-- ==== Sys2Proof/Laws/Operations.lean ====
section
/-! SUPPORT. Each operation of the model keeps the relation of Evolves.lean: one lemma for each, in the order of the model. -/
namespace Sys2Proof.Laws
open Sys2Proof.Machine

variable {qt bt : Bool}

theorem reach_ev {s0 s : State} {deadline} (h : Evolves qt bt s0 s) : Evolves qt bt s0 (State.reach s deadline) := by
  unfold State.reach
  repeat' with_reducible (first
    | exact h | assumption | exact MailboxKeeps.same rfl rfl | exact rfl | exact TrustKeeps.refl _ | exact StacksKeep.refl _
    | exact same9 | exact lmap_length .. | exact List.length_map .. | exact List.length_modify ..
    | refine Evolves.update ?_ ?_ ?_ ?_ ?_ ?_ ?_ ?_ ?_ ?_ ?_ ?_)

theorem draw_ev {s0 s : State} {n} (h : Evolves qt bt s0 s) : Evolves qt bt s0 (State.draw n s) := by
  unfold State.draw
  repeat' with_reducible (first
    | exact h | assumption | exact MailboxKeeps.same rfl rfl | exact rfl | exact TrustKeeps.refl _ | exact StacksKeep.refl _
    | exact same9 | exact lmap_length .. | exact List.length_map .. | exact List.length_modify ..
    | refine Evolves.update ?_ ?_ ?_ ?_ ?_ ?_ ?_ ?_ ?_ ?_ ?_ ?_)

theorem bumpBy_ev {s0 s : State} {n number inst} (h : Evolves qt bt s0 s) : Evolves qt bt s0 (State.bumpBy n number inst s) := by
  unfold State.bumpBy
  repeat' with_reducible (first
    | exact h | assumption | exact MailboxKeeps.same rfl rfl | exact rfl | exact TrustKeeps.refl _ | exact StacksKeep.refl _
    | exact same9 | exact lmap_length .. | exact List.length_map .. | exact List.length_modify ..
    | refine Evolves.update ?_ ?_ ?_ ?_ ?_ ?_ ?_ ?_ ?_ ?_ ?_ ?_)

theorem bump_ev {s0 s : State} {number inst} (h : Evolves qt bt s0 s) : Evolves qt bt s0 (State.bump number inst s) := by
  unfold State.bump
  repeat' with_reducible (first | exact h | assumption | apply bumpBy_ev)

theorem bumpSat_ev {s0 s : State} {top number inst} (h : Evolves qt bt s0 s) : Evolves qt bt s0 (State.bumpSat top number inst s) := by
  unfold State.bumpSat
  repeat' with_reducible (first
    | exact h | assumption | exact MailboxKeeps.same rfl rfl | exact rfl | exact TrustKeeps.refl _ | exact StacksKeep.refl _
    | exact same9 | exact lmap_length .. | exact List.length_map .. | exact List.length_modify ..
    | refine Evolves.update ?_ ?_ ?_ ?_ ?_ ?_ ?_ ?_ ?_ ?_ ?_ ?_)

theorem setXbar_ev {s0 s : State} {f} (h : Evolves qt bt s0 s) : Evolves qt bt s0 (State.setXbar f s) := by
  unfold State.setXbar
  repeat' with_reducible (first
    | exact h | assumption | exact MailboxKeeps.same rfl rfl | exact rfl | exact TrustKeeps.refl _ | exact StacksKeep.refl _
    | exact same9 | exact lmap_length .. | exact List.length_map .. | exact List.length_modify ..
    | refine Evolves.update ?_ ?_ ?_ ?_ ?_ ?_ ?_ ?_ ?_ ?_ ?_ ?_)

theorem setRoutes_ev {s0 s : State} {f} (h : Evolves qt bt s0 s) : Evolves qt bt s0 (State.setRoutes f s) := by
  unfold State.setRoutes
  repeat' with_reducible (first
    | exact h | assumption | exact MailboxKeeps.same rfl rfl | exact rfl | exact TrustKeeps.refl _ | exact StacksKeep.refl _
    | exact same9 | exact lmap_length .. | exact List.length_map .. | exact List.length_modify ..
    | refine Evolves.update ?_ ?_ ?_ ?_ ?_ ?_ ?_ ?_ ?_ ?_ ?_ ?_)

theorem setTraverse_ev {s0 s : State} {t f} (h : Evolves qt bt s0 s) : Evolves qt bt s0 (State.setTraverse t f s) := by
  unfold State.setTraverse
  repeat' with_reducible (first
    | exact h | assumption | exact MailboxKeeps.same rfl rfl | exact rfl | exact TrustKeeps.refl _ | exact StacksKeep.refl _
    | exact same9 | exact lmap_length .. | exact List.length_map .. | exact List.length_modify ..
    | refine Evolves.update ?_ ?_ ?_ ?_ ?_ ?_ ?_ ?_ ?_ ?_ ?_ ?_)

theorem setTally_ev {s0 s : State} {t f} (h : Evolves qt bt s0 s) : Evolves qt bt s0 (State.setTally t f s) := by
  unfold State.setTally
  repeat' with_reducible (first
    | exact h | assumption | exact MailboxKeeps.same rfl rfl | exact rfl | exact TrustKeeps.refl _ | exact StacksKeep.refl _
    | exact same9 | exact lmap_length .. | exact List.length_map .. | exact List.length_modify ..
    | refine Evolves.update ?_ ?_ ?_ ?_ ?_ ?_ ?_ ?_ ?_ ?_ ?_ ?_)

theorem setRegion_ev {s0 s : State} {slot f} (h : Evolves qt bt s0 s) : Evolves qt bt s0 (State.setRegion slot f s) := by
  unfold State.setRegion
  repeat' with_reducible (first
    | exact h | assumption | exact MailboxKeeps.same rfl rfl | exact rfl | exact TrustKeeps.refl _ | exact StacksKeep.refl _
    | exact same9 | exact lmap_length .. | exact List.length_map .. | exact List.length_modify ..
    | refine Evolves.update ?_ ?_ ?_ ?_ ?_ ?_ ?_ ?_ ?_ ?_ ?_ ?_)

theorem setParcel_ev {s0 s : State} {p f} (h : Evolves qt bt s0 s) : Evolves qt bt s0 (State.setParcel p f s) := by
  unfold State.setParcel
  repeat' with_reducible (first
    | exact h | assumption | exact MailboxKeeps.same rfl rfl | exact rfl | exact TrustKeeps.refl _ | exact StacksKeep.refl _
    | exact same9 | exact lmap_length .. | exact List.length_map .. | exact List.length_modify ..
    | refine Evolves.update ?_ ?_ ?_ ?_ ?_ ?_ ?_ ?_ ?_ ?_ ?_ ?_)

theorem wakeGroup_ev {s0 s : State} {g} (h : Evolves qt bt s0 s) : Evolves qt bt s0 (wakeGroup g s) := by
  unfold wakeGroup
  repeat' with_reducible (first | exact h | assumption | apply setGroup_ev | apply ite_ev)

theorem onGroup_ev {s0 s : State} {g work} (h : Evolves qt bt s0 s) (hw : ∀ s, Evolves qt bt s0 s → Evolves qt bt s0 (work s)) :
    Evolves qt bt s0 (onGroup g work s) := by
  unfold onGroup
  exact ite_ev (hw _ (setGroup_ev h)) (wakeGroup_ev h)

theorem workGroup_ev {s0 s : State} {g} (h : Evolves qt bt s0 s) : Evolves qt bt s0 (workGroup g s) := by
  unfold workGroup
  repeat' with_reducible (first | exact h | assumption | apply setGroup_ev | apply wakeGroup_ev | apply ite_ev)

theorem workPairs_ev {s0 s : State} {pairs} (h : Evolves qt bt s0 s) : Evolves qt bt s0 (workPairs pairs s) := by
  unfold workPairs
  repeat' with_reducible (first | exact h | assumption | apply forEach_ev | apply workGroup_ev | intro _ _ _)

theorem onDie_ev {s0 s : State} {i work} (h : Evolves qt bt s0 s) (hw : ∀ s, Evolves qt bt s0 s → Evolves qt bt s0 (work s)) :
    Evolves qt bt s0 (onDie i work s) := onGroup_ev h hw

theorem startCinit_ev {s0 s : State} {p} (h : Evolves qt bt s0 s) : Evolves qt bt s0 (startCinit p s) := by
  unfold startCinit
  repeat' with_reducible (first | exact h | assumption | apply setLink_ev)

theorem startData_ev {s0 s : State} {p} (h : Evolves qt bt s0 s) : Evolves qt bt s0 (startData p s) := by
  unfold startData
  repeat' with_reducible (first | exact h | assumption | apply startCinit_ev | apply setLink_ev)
----
-- What you are asked to do --
Restate word for word the lines running from the line that holds "(startCinit p s) := by" to the final line of the entries.

-- Result of the exercise --
theorem startCinit_ev {s0 s : State} {p} (h : Evolves qt bt s0 s) : Evolves qt bt s0 (startCinit p s) := by
  unfold startCinit
  repeat' with_reducible (first | exact h | assumption | apply setLink_ev)

theorem startData_ev {s0 s : State} {p} (h : Evolves qt bt s0 s) : Evolves qt bt s0 (startData p s) := by
  unfold startData
  repeat' with_reducible (first | exact h | assumption | apply startCinit_ev | apply setLink_ev)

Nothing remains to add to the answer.